Note regarding serial mode behavior:
When H5Fclose
is called in serial mode,
it closes the file and terminates new access to it,
but it does not terminate access to objects that remain
individually open within the file.
That is, if H5Fclose
is called for a file but one or
more objects within the file remain open, those objects will remain
accessible until they are individually closed.
To illustrate, assume that a file, fileA
, contains
a dataset, data_setA
, and that both are open when
H5Fclose
is called for fileA
.
data_setA
will remain open and accessible,
including writable, until it is explicitly closed.
The file will be automatically and finally closed once all objects within
it have been closed.
Note regarding parallel mode behavior:
Once H5Fclose
has been called in parallel mode,
access is no longer available to any object within the file.
Additional information regarding file structure and access
are passed to H5Fcreate
and H5Fopen
through property list objects.
Property lists provide a portable and extensible method of
modifying file properties via simple API functions.
There are two kinds of file-related property lists:
In the following subsections, we discuss only one file creation property, user-block size, in detail as a model for the user. Other file creation and file access properties are mentioned and defined briefly, but the model is not expanded for each; complete syntax, parameter, and usage information for every property list function is provided in the “H5P: Property List Interface” chapter of the HDF5 Reference Manual.
If you do not wish to rely on the default file creation and
access properties, you must first create a property list with
H5Pcreate
.
hid_t H5Pcreate (hid_t cls_id)
type
is the type of property list being created.
In this case, the appropriate values are
H5P_FILE_CREATE
for a file creation property list and
H5P_FILE_ACCESS
for a file access property list.
Thus, the following calls create first a file creation property list
then a file access property list with identifiers
fcpl_id
and fapl_id
, respectively:
fcpl_id = H5Pcreate (H5P_FILE_CREATE) fapl_id = H5Pcreate (H5P_FILE_ACCESS)
File creation property lists control the file meta data, which is maintained in the super block of the file. These properties are used only when a file is first created.
herr_t H5Pset_userblock (hid_t plist,
hsize_t size)
herr_t H5Pget_userblock (hid_t plist,
hsize_t *size)
The user-block is a fixed-length block of data
located at the beginning of the file and which is ignored by the
HDF5 library.
This block is specifically set aside for any data or information
that developers determine to be useful to their application but
that will not be used by the HDF5 library.
The size
of the user-block is defined in bytes
and may be set to any power of two, with a minimum size of 512 bytes
(i.e. 512, 1024, 2048, etc).
This property is set with H5Pset_userblock
and queried via H5Pget_userblock
.
For example, if an application was thought to reqire a 4K user-block,
that could be set with the following function call:
status = H5Pset_userblock(fcpl_id, 4096)
The property list could later be queried with
status = H5Pget_userblock(fcpl_id, size)
and the value 4096
would be returned in the parameter
size
.
Other properties, below, are set and queried in exactly the same manner. Syntax and usage are detailed in “H5P: Property List Interface” in the HDF5 Reference Manual.

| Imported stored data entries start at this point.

-- ==== Sys2Proof/Laws/Resets.lean ====
section
/-! SUPPORT. Laws about LIMP, hub reset, the common part of a boot, the update journal. -/

namespace Sys2Proof.Machine

theorem limpMode_is (s : State) : ∃ A L, s.limpMode = { s with aon := A, ledger := L } ∧ ((s.aon.mode = some .supply ∨ s.aon.mode = some .battery) → A.mode = some .limp) ∧
    A = { s.aon with mode := A.mode, limpFrom := A.limpFrom } := by
  unfold State.limpMode; split
  · have k := setMode_mode s (some .limp) 2
    have hd : ∃ L, s.setMode (some .limp) 2 = { s with aon := { s.aon with mode := some .limp }, ledger := L } := by
      unfold State.setMode State.record State.createRecord; split
      · rename_i h; exact ⟨s.ledger, by rw [← h]⟩
      · dsimp only; split <;> exact ⟨_, rfl⟩
    obtain ⟨L, h⟩ := hd
    rw [h]; exact ⟨_, L, rfl, fun _ => rfl, rfl⟩
  · rename_i h
    refine ⟨s.aon, s.ledger, rfl, fun hm => ?_, rfl⟩
    rcases hm with hm | hm <;> simp [State.modeIs, hm] at h

theorem limpDies_is (s : State) : ∃ l d q, s.limpDies = { s with lanes := l, portDies := d, ports := q } ∧ (∀ n, s.aon.safeLatch = false → (s.lane n).up = true → (s.lane n).got = true → (s.lane n).keeper = none → l.get n = { s.lane n with keeper := some { entry := s.now, expired := false } }) := by
  unfold State.limpDies; split
  · rename_i h; exact ⟨s.lanes, s.portDies, s.ports, rfl, fun n h1 => by rw [h1] at h; cases h⟩
  · refine ⟨_, _, _, rfl, fun n h1 h2 h3 h4 => ?_⟩
    rw [vget_map]
    show (if ((s.lane n).up && (s.lane n).got && (s.lane n).keeper.isNone) = true then _ else _) = _
    rw [if_pos (by rw [h2, h3, h4]; rfl)]; rfl

theorem hubReset_is (s : State) (c : Nat) (h0 : s.hub.hub ≠ .off) (h : ∀ k w, s.hub.hub ≠ .held k w) : ∃ A L l d q, s.hubReset c = { s with aon := A, ledger := L, lanes := l, portDies := d, ports := q, hub := { s.hub with hub := .held c (s.warmChosen c), resetAt := none, vsel := [] }, host := s.host.atReset, tel := s.tel.atReset, timers := .zero, wdg := s.wdg.held, flash := { s.flash with queue := [] } } ∧ ((s.aon.mode = some .supply ∨ s.aon.mode = some .battery) → A.mode = some .limp) ∧ (∀ n, s.aon.safeLatch = false → (s.lane n).up = true → (s.lane n).got = true → (s.lane n).keeper = none → l.get n = { s.lane n with keeper := some { entry := s.now, expired := false } }) ∧
    A = { s.aon with mode := A.mode, limpFrom := A.limpFrom } := by
  unfold State.hubReset
  split
  · rename_i e; exact absurd e h0
  · rename_i k w e; exact absurd e (h k w)
  dsimp only
  obtain ⟨l, d, q, e, he⟩ := limpDies_is s
  rw [e]
  obtain ⟨A, L, e2, he2, hA⟩ := limpMode_is (State.modHub { s with lanes := l, portDies := d, ports := q } (fun h => { h with hub := .held c (s.warmChosen c), resetAt := none, vsel := [] }))
  rw [e2]; exact ⟨A, L, l, d, q, rfl, he2, he, hA⟩

theorem bootCommon_is (s : State) (c w) : ∃ U T, s.bootCommon c w = { s with update := U, trunk := T, flash := { s.flash with stagingErased := (s.bootCommon c w).flash.stagingErased }, cfg := s.cfg.atBoot, wdg := { s.wdg.held with elapsed := some 0 }, charge := (s.aon.chargeMirror).getD s.charge, tel := { s.tel with chans := s.tel.chans.map (fun (c : Channel) => { c with sum := 0, n := 0, last := none }) }, timers := { TimerUnit.zero with tmr := vmod TimerUnit.zero.tmr 0 (fun t => { t with ctl := 0x21 }) }, hub := { s.hub with hub := .booted c w, cause := c, warmBoot := w, boots := s.hub.boots + 1, resetAt := none } } := by
  unfold State.bootCommon; dsimp only
  have k : ∃ U T f, s.replayJournal = { s with update := U, trunk := T, flash := { s.flash with stagingErased := f } } := by
    unfold State.replayJournal; dsimp only; split
    · split
      · exact ⟨s.update, s.trunk, s.flash.stagingErased, rfl⟩
      · split
        · exact ⟨_, _, _, rfl⟩
        · exact ⟨s.update, s.trunk, s.flash.stagingErased, rfl⟩
    · exact ⟨s.update, s.trunk, s.flash.stagingErased, rfl⟩
  obtain ⟨U, T, f, e⟩ := k
  rw [e]; exact ⟨U, T, rfl⟩

theorem journal_is (s : State) (k a b) : (s.journal k a b) = { s with flash := (s.journal k a b).flash } ∧ (s.journal k a b).flash.shelves = s.flash.shelves := ⟨rfl, rfl⟩

theorem updRecord_is (s : State) (k a b) : (s.updRecord k a b) = { s with ledger := (s.updRecord k a b).ledger } := record_is ..

/-! ### The dies' own reset, the factory test state, the wake -/

@[simp] theorem diesReset_lane (s : State) (up k : Bool) (n : Lane) : (s.diesReset up k).lane n = (s.lane n).rebooted up k := vget_map ..
@[simp] theorem diesReset_pdie (s : State) (up k : Bool) (m : Fin 2) : (s.diesReset up k).pdie m = (s.pdie m).rebooted up k := vget_map ..
@[simp] theorem diesReset_conn (s : State) (up k : Bool) (c : Src) :
    (s.diesReset up k).conn c = { Conn.zero with lockedOut := (s.conn c).lockedOut, trips := (s.conn c).trips, joinFails := (s.conn c).joinFails } := vget_map ..
@[simp] theorem diesReset_port (s : State) (up k : Bool) (p : Port) :
    (s.diesReset up k).port p = { PortSt.zero with deadRd := (s.port p).deadRd } := vget_map ..
@[simp] theorem diesReset_aon (s : State) (up k : Bool) : (s.diesReset up k).aon = s.aon := rfl
@[simp] theorem diesReset_hub (s : State) (up k : Bool) : (s.diesReset up k).hub = s.hub := rfl
@[simp] theorem diesReset_time (s : State) (up k : Bool) : (s.diesReset up k).time = s.time := rfl
@[simp] theorem diesReset_flash (s : State) (up k : Bool) : (s.diesReset up k).flash = s.flash := rfl
@[simp] theorem diesReset_ledger (s : State) (up k : Bool) : (s.diesReset up k).ledger = s.ledger := rfl
@[simp] theorem diesReset_host (s : State) (up k : Bool) : (s.diesReset up k).host = s.host := rfl
@[simp] theorem diesReset_events (s : State) (up k : Bool) : (s.diesReset up k).events = s.events := rfl

/-- The dies run, each with the index of the strobe, unless a rail is held down. -/
theorem diesUp_is (s : State) (h : s.railsUp = true) : s.diesUp = { s with
    lanes := s.lanes.map (fun (l : LaneDie) => { l with up := true, tick := s.tickWord })
    portDies := s.portDies.map (fun (d : PortDieSt) => { d with up := true, tick := s.tickWord }) } := by
  unfold State.diesUp; rw [h]; rfl

theorem diesUp_more (s : State) : s.diesUp = { s with lanes := s.diesUp.lanes, portDies := s.diesUp.portDies } := by
  unfold State.diesUp; split <;> rfl

/-- The factory test state starts neither the hub nor a power die and enters no mode (R50). -/
theorem factoryState_is (s : State) : s.factoryState.aon = { s.aon with mode := none, factoryTest := true } ∧
    s.factoryState.hub.hub = .off ∧ s.factoryState.time = s.time ∧ s.factoryState.flash = s.flash ∧
    (∀ n, (s.factoryState.lane n).up = false ∧ (s.factoryState.lane n).run = .stopped) ∧ (∀ m, (s.factoryState.pdie m).up = false) := by
  have h := setMode_mode s none 3
  have k := setMode_same s none 3
  have e : s.setMode none 3 = { s with aon := (s.setMode none 3).aon, ledger := (s.setMode none 3).ledger } := by
    unfold State.setMode State.record State.createRecord; split
    · rfl
    · dsimp only; split <;> rfl
  refine ⟨?_, rfl, ?_, ?_, fun n => ?_, fun m => ?_⟩
  · show { (s.setMode none 3).aon with factoryTest := true } = _; rw [h]
  · show (s.setMode none 3).time = _; rw [e]
  · show (s.setMode none 3).flash = _; rw [e]
  · show (((s.setMode none 3).diesReset false false).lane n).up = _ ∧ (((s.setMode none 3).diesReset false false).lane n).run = _
    rw [diesReset_lane]; exact ⟨rfl, rfl⟩
  · show (((s.setMode none 3).diesReset false false).pdie m).up = _
    rw [diesReset_pdie]; unfold PortDieSt.rebooted; rfl

/-- The tick index after a wake is carried forward by the slept interval in ticks of 10 us (R373). -/
theorem wake_tick (s : State) (c : Nat) (w : WakeInfo) : (s.wake c w).time.tick = s.time.tick + w.intervalUs / 10 := by
  unfold State.wake; dsimp only
  split
  · rw [(factoryState_is _).2.2.1]; rfl
  · show (State.diesUp _).time.tick = _; rw [diesUp_more]

/-- What a wake with FT low does: the hub waits for its cold boot, the ship FET and the control are on, the power dies start
unless a rail is held down (R71, R75, R373). -/
theorem wake_is (s : State) (c : Nat) (w : WakeInfo) (h : w.pins.ftHigh = false) :
    (s.wake c w).hub = { s.hub with hub := .held c false, boots := 0 } ∧
    (s.wake c w).aon = { s.aon with shipFet := true, diodeOn := true, intervalUs := w.intervalUs, pins := w.pins, softAbandoned := false } ∧
    (s.railsUp = true → (∀ n, ((s.wake c w).lane n).up = true) ∧ ∀ m, ((s.wake c w).pdie m).up = true) := by
  unfold State.wake; dsimp only
  simp only [h, Bool.false_eq_true, if_false]
  refine ⟨by rw [diesUp_more]; rfl, by rw [diesUp_more]; rfl, fun hr => ?_⟩
  · refine ⟨fun n => ?_, fun m => ?_⟩
    · show ((State.diesUp _).lane n).up = true
      rw [diesUp_is]
      · exact congrArg LaneDie.up (vget_map ..)
      · exact hr
    · show ((State.diesUp _).pdie m).up = true
      rw [diesUp_is]
      · exact congrArg PortDieSt.up (vget_map ..)
      · exact hr

/-- With an FT ball high a wake ends in the factory test state (R50, R412). -/
theorem wake_factory (s : State) (c : Nat) (w : WakeInfo) (h : w.pins.ftHigh = true) :
    (s.wake c w).hub.hub = .off ∧ (s.wake c w).aon.factoryTest = true := by
  unfold State.wake; dsimp only
  simp only [h, if_true]
  exact ⟨(factoryState_is _).2.1, by rw [(factoryState_is _).1]⟩

end Sys2Proof.Machine
end

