-- ==== Sys2Proof/Tests/Slice0.lean ====
section
/-! SUPPORT. Tests: for every statement with hypotheses a theorem that shows states and operands meeting them, clause by
clause; small checks of single commands on small states; ill-formed terms that the well-formedness check refuses. -/

namespace Sys2Proof.Tests

open Sys2Proof Sys2Proof.Machine

/-! ### A running block, and small changes to it -/

/-- All dies up, the hub running in SUPPLY, 10,000 s after the start, every setting at its default. -/
def live : State :=
  { State.reset with
    time := { State.reset.time with tick := 1000000000 }
    aon := { Aon.zero with vpwr := true, vaon := true, mode := some .supply }
    hub := { HubSt.zero with hub := .running, nextDecision := 1000000000 }
    lanes := Vector.replicate 4 { LaneDie.zero with up := true, got := true, tick := 1000000000 }
    portDies := Vector.replicate 2 { PortDieSt.zero with up := true, got := true, tick := 1000000000 } }

end Sys2Proof.Tests

namespace Sys2Proof.Machine

/-- Settings in force, for a test. -/
def State.sets (s : State) (l : List CfgEntry) : State := { s with cfg := { s.cfg with inForce := l } }
def State.withKeep (s : State) (f : Keep → Keep) : State := { s with keep := f s.keep }
def State.withOtp (s : State) (f : Otp → Otp) : State := { s with otp := f s.otp }
def State.withTherm (s : State) (f : Therm → Therm) : State := { s with therm := f s.therm }
def State.withGauge (s : State) (f : Gauge → Gauge) : State := { s with gauge := f s.gauge }
def State.withFlash (s : State) (f : Flash → Flash) : State := { s with flash := f s.flash }
def State.withLedger (s : State) (f : Ledger → Ledger) : State := { s with ledger := f s.ledger }
def State.withTime (s : State) (f : Time → Time) : State := { s with time := f s.time }
def State.withHnd (s : State) (f : Handicap → Handicap) : State := { s with hnd := f s.hnd }

end Sys2Proof.Machine

namespace Sys2Proof.Tests

open Sys2Proof Sys2Proof.Machine

set_option Elab.async false

/-- A command descriptor of sequence number 1. -/
def call (p : List Byte) : Desc := ⟨1, p, false⟩

/-- A trunk frame of node 2, and the bytes of one sent to all (R258, R259). -/
def frame (t : Byte) (p : List Byte) : TrunkFrame := ⟨t, 0xFFF, 2, 0, 0, p⟩
def wire (t : Byte) (p : List Byte) : List Byte :=
  let b := [1, t, 0xFF, 0x0F, 2, 0, 0, 0, 0, 0] ++ le16 p.length ++ p
  b ++ le32 (crc32c b).toNat

def control (position : Nat) (unit : Dword) : StackControl :=
  ⟨0, position, 2, 400, 3, Vector.replicate 4 ⟨false, .draw, .drawHold, 0, 0, 0⟩, Vector.replicate 7 false, 0, unit⟩
def memberFrame (position : Nat) : StackStateFrame :=
  ⟨position, Vector.replicate 4 0, Vector.replicate 7 false, Vector.replicate 4 1, []⟩
def member : RosterEntry := ⟨0, 2, 0, 0, 0, 0, 0, 0, 0, 0, 0, 0, 0, 0, 0, 0, 0, 0, 0⟩
def note : LedgerRec := ⟨65, 0, 1, 0, 0, []⟩

/-- A whole package manifest of one sector, with its option byte (R400). -/
def package (opt : Byte) : List Byte :=
  [1, 0, 0, 0] ++ le32 0x00B07200 ++ [0, 0, 0, 0] ++ le32 4096 ++ [opt] ++ List.replicate 79 0 ++ [1] ++ List.replicate 63 0

/-- A forecast frame without demands, with its CRC (R238). -/
def fdiWords : List Half := [0x1000, 0, 0, crc16 (unitBytes [0x1000, 0, 0])]

theorem some_of {α : Type} {o : Option α} (h : o.isSome = true) : o = some (o.get h) := by simp

theorem unlatched {s : State} (h : ∀ k : Fin 12, 7 ≤ k.val → s.hasCause k.val = false) :
    ¬ ∃ k, 7 ≤ k ∧ k ≤ 11 ∧ s.hasCause k = true := by
  rintro ⟨k, h1, h2, h3⟩
  have := h ⟨k, by omega⟩ h1
  simp only [h3] at this
  cases this

/-- A property of every set bit follows from the 15 bits there are. -/
theorem bits15 {m : BitVec 15} {q : Nat → Prop} (h : ∀ f : Fin 15, m.getLsbD f.val = true → q f.val) :
    ∀ f, m.getLsbD f = true → q f := fun f hf =>
  h ⟨f, Nat.lt_of_not_le (fun hh => by rw [BitVec.getLsbD_of_ge m f hh] at hf; cases hf)⟩ hf

/-! ### States and operands that meet the hypotheses of each statement, clause by clause -/

theorem witness_StepRunsTheFrontCommand :
    (∃ (s : State), s.pending = []) :=
  ⟨State.reset, by decide +kernel⟩

theorem witness_EveryStepKeepsTheInvariant :
    (∃ (s : State) (t : State), s.Inv ∧ step s = .next t) ∧
    (∃ (c : Instr) (s : State) (t : State), s.Inv ∧ exec c s = .next t) :=
  ⟨⟨State.reset, State.reset, (by unfold State.Inv; decide +kernel), rfl⟩,
   ⟨.drpToggle 0, State.reset, _, (by unfold State.Inv; decide +kernel), rfl⟩⟩

theorem witness_TheSafeLatchStaysSet :
    (∃ (i : Instr) (s : State) (t : State), s.Inv ∧ s.aon.safeLatch = true ∧ exec i s = .next t) :=
  ⟨.drpToggle 0, (live |>.modAon (fun x => { x with safeLatch := true })), _, (by unfold State.Inv; decide +kernel), by decide +kernel, rfl⟩

theorem witness_FewCommandsMoveTheTick :
    (∃ (i : Instr) (s : State) (t : State), s.Inv ∧ exec i s = .next t ∧ t.time.tick ≠ s.time.tick) ∧
    (∃ (s : State) (t : State) (y : DormantExit) (w : WakeInfo), exec (.dormantExit y w) s = .next t) :=
  ⟨⟨.vpwrLoss true, live, _, (by unfold State.Inv; decide +kernel), rfl, by decide +kernel⟩,
   ⟨State.reset, _, .wakeN, ⟨0, BootPins.allOpen⟩, rfl⟩⟩

theorem witness_DecisionsEndTheTick :
    (∃ (s : State), (s.hub.hub = .halted ∨ (∃ c w, s.hub.hub = .held c w) ∨ (∃ c w, s.hub.hub = .booted c w))) ∧
    (∃ (n : Lane) (s : State), s.Inv ∧ s.hub.hub = .running ∧ (s.lane n).unresponsive = false) ∧
    (∃ (s : State), s.Inv ∧ s.hub.hub = .running) ∧
    (∃ (c : Nat) (w : Bool) (s : State), s.Inv ∧ s.hub.hub = .booted c w) ∧
    (∃ (m : Nat) (a : Nat) (b : Nat) (v : Fin 8) (w : Fin 8) (r : List (Nat × Fin 8)) (s : State), s.hub.vsel.filter (fun x => ixBefore x.1 m) = (a, v) :: (b, w) :: r) ∧
    (∃ (s : State), s.aon.request = none) ∧
    (∃ (s : State), s.Inv ∧ s.hub.hub = .running ∧ s.hub.nextDecision = s.now) :=
  ⟨⟨(live |>.modHub (fun x => { x with hub := .held 3 false })), .inr (.inl ⟨3, false, rfl⟩)⟩,
   ⟨0, live, (by unfold State.Inv; decide +kernel), by decide +kernel⟩,
   ⟨live, (by unfold State.Inv; decide +kernel), by decide +kernel⟩,
   ⟨3, false, (live |>.modHub (fun x => { x with hub := .booted 3 false })), (by unfold State.Inv; decide +kernel), by decide +kernel⟩,
   ⟨1000000000, 999999999, 999999998, 3, 3, [], (live |>.modHub (fun x => { x with vsel := [(1000000000, 5), (999999999, 3), (999999998, 3)] })), by decide +kernel⟩,
   ⟨live, by decide +kernel⟩,
   ⟨live, (by unfold State.Inv; decide +kernel), by decide +kernel⟩⟩

theorem witness_CommandsTouchOnlyTheirPart :
    (∃ (n : Lane) (v : Volt) (i : Amp) (c : Instr) (s : State) (t : State), c ∈ ([.stageFault n, .truncation n v, .truncationRelease n v, .sysDroopTrip n v, .hdrmDroopRelease n v, .skipEntry n, .skipExit n, .skipExitComparator n v, .shedBegin n, .shedEnd n, .shedInhibitExpiry n, .fillPeriodEnd n, .headroomHoldRelease n, .benchGoCold n, .balanceTrimUpdate n, .farNodeLost n v, .stackSyncLocked n, .backstopInterval n i, .backstopTrip n, .backstopReset n] : List Instr) ∧ exec c s = .next t) ∧
    (∃ (n : Lane) (v : Volt) (o : Vector Amp 4) (r : Vector Volt 4) (s : State) (t : State), exec (.laneFirstPulses n v o r) s = .next t) ∧
    (∃ (k : PhaseNo) (i : Amp) (j : Amp) (r : Rat) (v : Volt) (x : PhaseKind) (c : Instr) (s : State) (t : State), c ∈ ([.peakLimitTrip k i, .currentLimitEvent k, .negCurrentLimit k ⟨r, i, j⟩, .warmRefresh k i v, .coldAdmissionComplete k i, .phaseOut k x] : List Instr) ∧ exec c s = .next t) ∧
    (∃ (i : Fin 16) (v : Word) (c : Instr) (s : State) (t : State), c ∈ ([.wdgCheckin i, .wdgKey (BitVec.ofNat 16 v.toNat), .wdgLock v] : List Instr) ∧ exec c s = .next t) ∧
    (∃ (c : Fin 16) (k : Fin 4) (i : Instr) (s : State) (t : State), i ∈ ([.timerCompareMatch c k, .timerOverflow c] : List Instr) ∧ exec i s = .next t) ∧
    (∃ (a : Rat) (b : Rat) (c : Rat) (i : Instr) (s : State) (t : State), i ∈ ([.idealDiodeClose a b, .idealDiodeOpen a b c, .softConnectComplete a b, .limpBackstopClose a b, .statPatternTimer, .xtalRestored] : List Instr) ∧ exec i s = .next t) ∧
    (∃ (c : HostChan) (r : Instr) (s : State) (t : State), r ∈ ([.post c, .urgent c, .cancel c, .resync c, .violClear, .uartFrameGap] : List Instr) ∧ exec r s = .next t) ∧
    (∃ (i : Iface) (c : Fin 96) (r : Instr) (s : State) (t : State), r ∈ ([.capture, .release, .telFreezeTimeout, .telBlockRead i c] : List Instr) ∧ exec r s = .next t) ∧
    (∃ (n : Fin 16) (r : Instr) (s : State) (t : State), r ∈ ([.forecastFrameStart n, .blockStart] : List Instr) ∧ exec r s = .next t) ∧
    (∃ (r : Instr) (s : State) (t : State), r ∈ ([.grantEffective, .leaseEnd, .trunkFeedStop] : List Instr) ∧ exec r s = .next t) ∧
    (∃ (p : Port) (s : State) (t : State), exec (.drpToggle p) s = .next t) ∧
    (∃ (p : Port) (x : PsTimer) (r : Instr) (s : State) (t : State), r ∈ ([.eprEntryTimeout p, .cableDiscoverRetry p, .sinkWaitCapTimeout p, .noResponseTimeout p, .sourceCapResend p, .sourceTransitionStart p, .psTransitionTimeout p x, .eprKeepaliveWatchExpiry p] : List Instr) ∧ exec r s = .next t) ∧
    (∃ (p : Port) (r : Instr) (s : State) (t : State), r ∈ ([.ppsRequestRepeat p, .eprKeepalive p] : List Instr) ∧ exec r s = .next t) ∧
    (∃ (p : Port) (v : Volt) (s : State) (t : State), exec (.vbusDischargeDone p v) s = .next t) ∧
    (∃ (c : Src) (v : Volt) (r : Instr) (s : State) (t : State), r ∈ ([.requalifyAfterTrip c, .lockoutEndLowVoltage c v, .sagProbe c] : List Instr) ∧ exec r s = .next t) ∧
    (∃ (b : Bool) (p : Watt) (w : Vector Watt 9) (r : Instr) (s : State) (t : State), r ∈ ([.panelTrack b p, .panelScan w] : List Instr) ∧ exec r s = .next t) ∧
    (∃ (k : Fin 512) (r : Instr) (s : State) (t : State), r ∈ ([.ledgerWrite, .ledgerSectorErase, .stagingErase, .shelfSectorBuild k] : List Instr) ∧ exec r s = .next t) ∧
    (∃ (s : State) (t : State), exec .handicapDivCycle s = .next t) :=
  ⟨⟨0, 0, 0, .shedInhibitExpiry 0, State.reset, _, (by simp), rfl⟩,
   ⟨0, 0, Vector.replicate 4 0, Vector.replicate 4 0, State.reset, _, rfl⟩,
   ⟨0, 0, 0, 0, 0, .openCircuit, .currentLimitEvent 0, State.reset, _, (by simp), rfl⟩,
   ⟨0, 0, .wdgCheckin 0, State.reset, _, (by simp), rfl⟩,
   ⟨0, 0, .timerOverflow 0, State.reset, _, (by simp), rfl⟩,
   ⟨0, 0, 0, .statPatternTimer, State.reset, _, (by simp), rfl⟩,
   ⟨0, .post 0, State.reset, _, (by simp), rfl⟩,
   ⟨.spi, 0, .capture, State.reset, _, (by simp), rfl⟩,
   ⟨0, .blockStart, State.reset, _, (by simp), rfl⟩,
   ⟨.leaseEnd, State.reset, _, (by simp), rfl⟩,
   ⟨0, State.reset, _, rfl⟩,
   ⟨0, .psTransition, .eprEntryTimeout 0, State.reset, _, (by simp), rfl⟩,
   ⟨0, .eprKeepalive 0, State.reset, _, (by simp), rfl⟩,
   ⟨0, 0, State.reset, _, rfl⟩,
   ⟨0, 0, .sagProbe 0, State.reset, _, (by simp), rfl⟩,
   ⟨false, 0, Vector.replicate 9 0, .panelTrack false 0, State.reset, _, (by simp), rfl⟩,
   ⟨0, .ledgerWrite, State.reset, _, (by simp), rfl⟩,
   ⟨State.reset, _, rfl⟩⟩

theorem witness_SupplyAndRailCommandsAct :
    (∃ (pins : BootPins) (s : State), s.aon.vpwr = false ∧ pins.ftHigh = false) ∧
    (∃ (pins : BootPins) (s : State), s.aon.vpwr = false ∧ pins.ftHigh = false) ∧
    (∃ (s : State), s.aon.vpwr = false) ∧
    (∃ (s : State), s.aon.vpwr = true) ∧
    (∃ (s : State), s.aon.vpwr = true) ∧
    (∃ (s : State), s.hub.hub ≠ .off) ∧
    (∃ (r : Rail) (s : State), s.aon.railDown.get (railIx r) = true ∧ (∀ x, railIx r ≠ x → s.aon.railDown.get x = false)) ∧
    (∃ (s : State), s.aon.vaon = true ∧ s.aon.xtalLost = false) ∧
    (∃ (pins : BootPins) (s : State), s.aon.vpwr = false ∧ pins.ftHigh = false ∧ s.railsUp = true) :=
  ⟨⟨BootPins.allOpen, State.reset, by decide +kernel⟩,
   ⟨BootPins.allOpen, State.reset, by decide +kernel⟩,
   ⟨State.reset, by decide +kernel⟩,
   ⟨live, by decide +kernel⟩,
   ⟨live, by decide +kernel⟩,
   ⟨live, by decide +kernel⟩,
   ⟨.vdd33, (live |>.modAon (fun x => { x with railDown := #v[true, false] })), by decide +kernel⟩,
   ⟨live, by decide +kernel⟩,
   ⟨BootPins.allOpen, State.reset, by decide +kernel⟩⟩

This property specifies the number of bytes used to store the offset and length of objects in the HDF5 file. Values of 2, 4, and 8 bytes are currently supported to accommodate 16-bit, 32-bit, and 64-bit file address spaces.
These properties are set and queried via
H5Pset_sizes
and H5Pget_sizes
.
The size of symbol table B-trees can be controlled by setting the 1/2-rank and 1/2-node size parameters of the B-tree.
These properties are set and queried via
H5Pset_sym_k
and H5Pget_sym_k
.
The size of indexed storage B-trees can be controlled by setting the 1/2-rank and 1/2-node size parameters of the B-tree.
These properties are set and queried via
H5Pset_istore_k
and H5Pget_istore_k
.
Various objects in an HDF5 file may over time appear in different versions. The HDF5 library keeps track of the version of each object in the file.
This section discusses file access properties that are not related to the low-level file drivers. File drivers are discussed separately in “Alternate File Storage Layouts and Low-level File Drivers,” later in this chapter.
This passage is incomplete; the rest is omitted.